In Sicilia ottantamila metri quadri di cemento bianco e detriti raccontano la storia di una città scomparsa dalle cartine. Vi portiamo con noi alla scoperta di questa meravigliosa e tragica opera d’arte di Alberto Burri, realizzata dove un tempo sorgeva la città di Gibellina.




vista aerea del Cretto di Burri



Il Grande Cretto di Alberto Burri

Il titolo originale di questa bellissima e straziante opera di land art è Grande Cretto. L’opera è stata realizzata tra il 1984 ed il 1989 da Alberto Burri, proprio dove un tempo sorgeva la città di Gibellina vecchia. Una distesa di ottantamila metri quadri di cemento bianco e detriti che racconta la storia di una città scomparsa. Il centro storico di Gibellina venne infatti distrutto da un terremoto il 15 gennaio 1968, provocando 1150 vittime, 98.000 senzatetto e sei paesi distrutti nella valle del Belice, in provincia di Trapani. Negli anni successivi la città di Nuova Gibellina venne ricostruita a 20 km di distanza dalle macerie del vecchio insediamento.

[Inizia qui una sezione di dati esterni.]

-- ==== Sys2Proof/Machine/Media.lean ====
section
/-!
DEFINITION. What comes back from the media: upstream frames, decode, the back-pointer check, verification,
reconstruction and its outcomes, merge reads, completions of programs and resets, link failures, the poison timer
(R160, R169, R195 to R197, R209, R226 to R242, R294 to R299, R318, R322, R338, R382, R383, R392).
-/
namespace Sys2Proof.Machine

/-! ### Armed injections on the read path (Table 10-9) -/

/-- The armed injection has one of these kinds and aims at the partition and line of a media address. -/
def State.injRead (s : State) (kinds : List Nat) (a : Nat) : Bool :=
  match s.flt.inj with
  | some i => kinds.contains i.kind && decide (i.res = partOf a) && decide (i.addr = 2 ^ 31 - 1 ∨ i.addr = a % 2 ^ 31)
  | none => false

/-- The die answers every read with MEDIA_ERR (kind 13). -/
def State.injDie (s : State) (a : Nat) : Bool := s.injOn 13 (resDie (addrSkein a) (addrBlock a / 8192))

/-! ### Reads (R232 to R235) -/

def Rd.same (r x : Rd) : Bool := x.why == r.why

/-- The read that a frame of skein `n` answers. -/
def State.activeRead (s : State) (n line : Nat) : Option Rd :=
  s.rd.reads.find? fun r =>
    decide (r.line = line ∧ addrSkein r.addr = n) && (r.st == .needData || r.st == .reread)

/-- The poison timer is armed at the first of its events (R240). -/
def Rd.arm (r : Rd) (now : Nat) : Rd := { r with armed := some (r.armed.getD now) }

/-- One drift re-read: a paired read at the neighbouring classes (R232). -/
def State.driftReread (s : State) (r : Rd) : State :=
  let n := addrSkein r.addr
  let s := (s.updRead r.line r.same fun x => { x with st := .reread }).count 0x523 n 1 |>.count 0x524 n 1
  s.pushRd n ⟨rdClass r.why r.line, r.addr, min 15 (s.refOf r.addr + 1), s.headOfRead r.line, true, false, false⟩

/-- Reconstruction starts (R234). -/
def State.toRecon (s : State) (r : Rd) : State :=
  (s.updRead r.line r.same fun x => { x.arm s.time.upNs with st := .recon, rewrite := true }).issueRecon (rdClass r.why r.line)
    r.addr (s.headOfRead r.line)

/-- The line failed decode: a drift re-read after the first attempt, reconstruction and a report after the re-read. -/
def State.decodeFailed (s : State) (r : Rd) : State :=
  if r.st = .needData then
    ((s.count 0x522 (addrSkein r.addr) 1).updRead r.line r.same fun x => x.arm s.time.upNs).driftReread r
  else (s.reportLine r.addr).toRecon r

/-- The read was lost in the link or the package did not sense it: reissued once as the drift re-read (R298). -/
def State.readLost (s : State) (r : Rd) : State :=
  if r.st = .needData then s.driftReread r else (s.reportLine r.addr).toRecon r

/-- The lookup is repeated (R169). -/
def State.lookAgain (s : State) (r : Rd) : State :=
  match r.why with
  | .merge _ =>
    let e := s.entry r.line
    if e.st = 1 then s.startMedia { r with lookups := 2 } e 0 else (s.dropRead r.line r.same).completeLine r.line
  | _ =>
    let s := (s.updRead r.line r.same fun x => { x with lookups := 2, st := .needMap }).wantMap (r.line / 32)
    if s.mpresent 0 (r.line / 32) then s.resolveFill r.line else s

/-- A back-pointer or SEQ10 mismatch (R169): a second lookup, then poison, BACKPTR_MISMATCH and the fault manager. -/
def State.mismatch (s : State) (r : Rd) : State :=
  let s := s.bump F.mapErrCntBackptr 1
  if r.lookups < 2 then s.lookAgain r
  else
    match r.why with
    | .merge _ => s.toRecon r
    | _ =>
      let s := s.raiseN Ev.mapBackptrMismatch 0 r.line
      let s := (s.reportLine r.addr).queueTest (resBank 3 (mapSet 0 (r.line / 32) / 4096) 0) 0 0
      (s.dropRead r.line r.same).fillPoison r.line (some (2, 1, false))

/-- A line that decoded waits for its verification; one decoded at the re-read is a drift event, up or down as the decoder
found it, which the frame does not say (R233, R331). -/
def State.decodedRead (s : State) (r : Rd) (c : Code) : State :=
  let s := if r.st = .reread then
      let d := s.draw
      d.1.driftEvent r.addr (d.2.getLsbD 0)
    else s
  if c.back ≠ r.line ∨ c.seq % 1024 ≠ r.seq10 then s.mismatch r
  else s.updRead r.line r.same fun x => { x with st := .decoded, code := some c }

/-! ### Copies into the UPKEEP partition (R201, R322, R392) -/

/-- A line goes unchanged into the UPKEEP partition of group `g`. Without room it does not enter. -/
def State.placeCopy (s : State) (g : Nat) (why : CopyWhy) (src : Nat) (c : Code) (tag : BitVec 64) : Option State :=
  s.place g .upk { kind := .copy why src, line := c.back, dom := c.dom, d := c.d, be := Quad.all 0#64, sp := 0#4,
                   missing := 0#4, ep := c.epoch, kgen := c.kgen, seq := c.seq, enc := true, tag := tag,
                   superseded := false, recorded := false }

/-- The media line at an address is the live version of its logical line (R178). -/
def State.liveCopy (s : State) (a back seq : Nat) : Bool :=
  if mapBack ≤ back then decide (back ≠ fillerBack) && s.dirAt (back - mapBack) == some a
  else
    let e := s.entry back
    decide (e.st = 1 ∧ e.addr = a ∧ e.seq10 = seq % 1024)

/-- A table of the line's domain retains the version at an address. -/
def State.retainedCopy (s : State) (a back : Nat) : Bool :=
  isHostLine back && (match s.domOf back with | some d => s.retained d back a | none => false)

La ricostruzione e la necessità della Memoria

Furono molti gli artisti e gli architetti che parteciparono alla ricostruzione del paese, tra questi anche Alberto Burri, che decise di concentrarsi non sul nuovo paese ricostruito ma in un progetto che permettesse di recuperare e mantenere la memoria della tragedia vissuta. Burri decise quindi di compattare le macerie, che tanto rappresentavano esclusivamente un problema per tutti, ed armarle con il cemento. Così facendo realizzò un perenne monumento a ricordo di questa tragedia.  I lavori del Cretto di Burri, avviati nel 1985 e interrotti nel 1989, coprirono circa sessantamila metri quadri a fronte degli ottantamila previsti. Trent’anni dopo, nel 2015, è stata portata a termine l’opera così come voluta da Burri, scomparso nel febbraio del 1995.




Il Grande Cretto





Chi è Alberto Burri

Già negli anni Settanta, Burri aveva realizzato alcune opere utilizzando proprio la tecnica del cretto che ricorda le fessurazioni delle terre argillose, come i Cretti per i musei di Capodimonte e di Los Angeles. Così, alla vista delle macerie di Gibellina, a Burri venne l’idea di realizzare uno dei suoi Cretti, questa volta su scala ambientale. Nel 1981, Burri ricopre le rovine della cittadina siciliana con una sorta di grande sudario in cemento. I vicoli bianchi che oggi percorriamo, simili a delle profonde ferite del terreno, sono gli stessi del centro storico del paese spazzato via dal terremoto.




Significato dell’opera

L’intento dell’opera è contribuire al ricordo ed alla ricostruzione di un’identità ed una memoria comuni a partire da un’opera d’arte pubblica. Un monumento dal valore culturale e sociale non soltanto per gli abitanti di Gibellina, ma per tutti i Siciliani e gli Italiani. Nel 2019, con lo stesso intento, ha aperto il Museo del Grande Cretto di Gibellina, fortemente voluto dall’Amministrazione comunale. Il museo, situato nella vecchia Chiesa di Santa Caterina, a 300 metri di distanza dal cretto (unico edificio superstite del terremoto) nasce dall’esigenza di raccontare le origini dell’opera di Burri, la sua progettazione e realizzazione.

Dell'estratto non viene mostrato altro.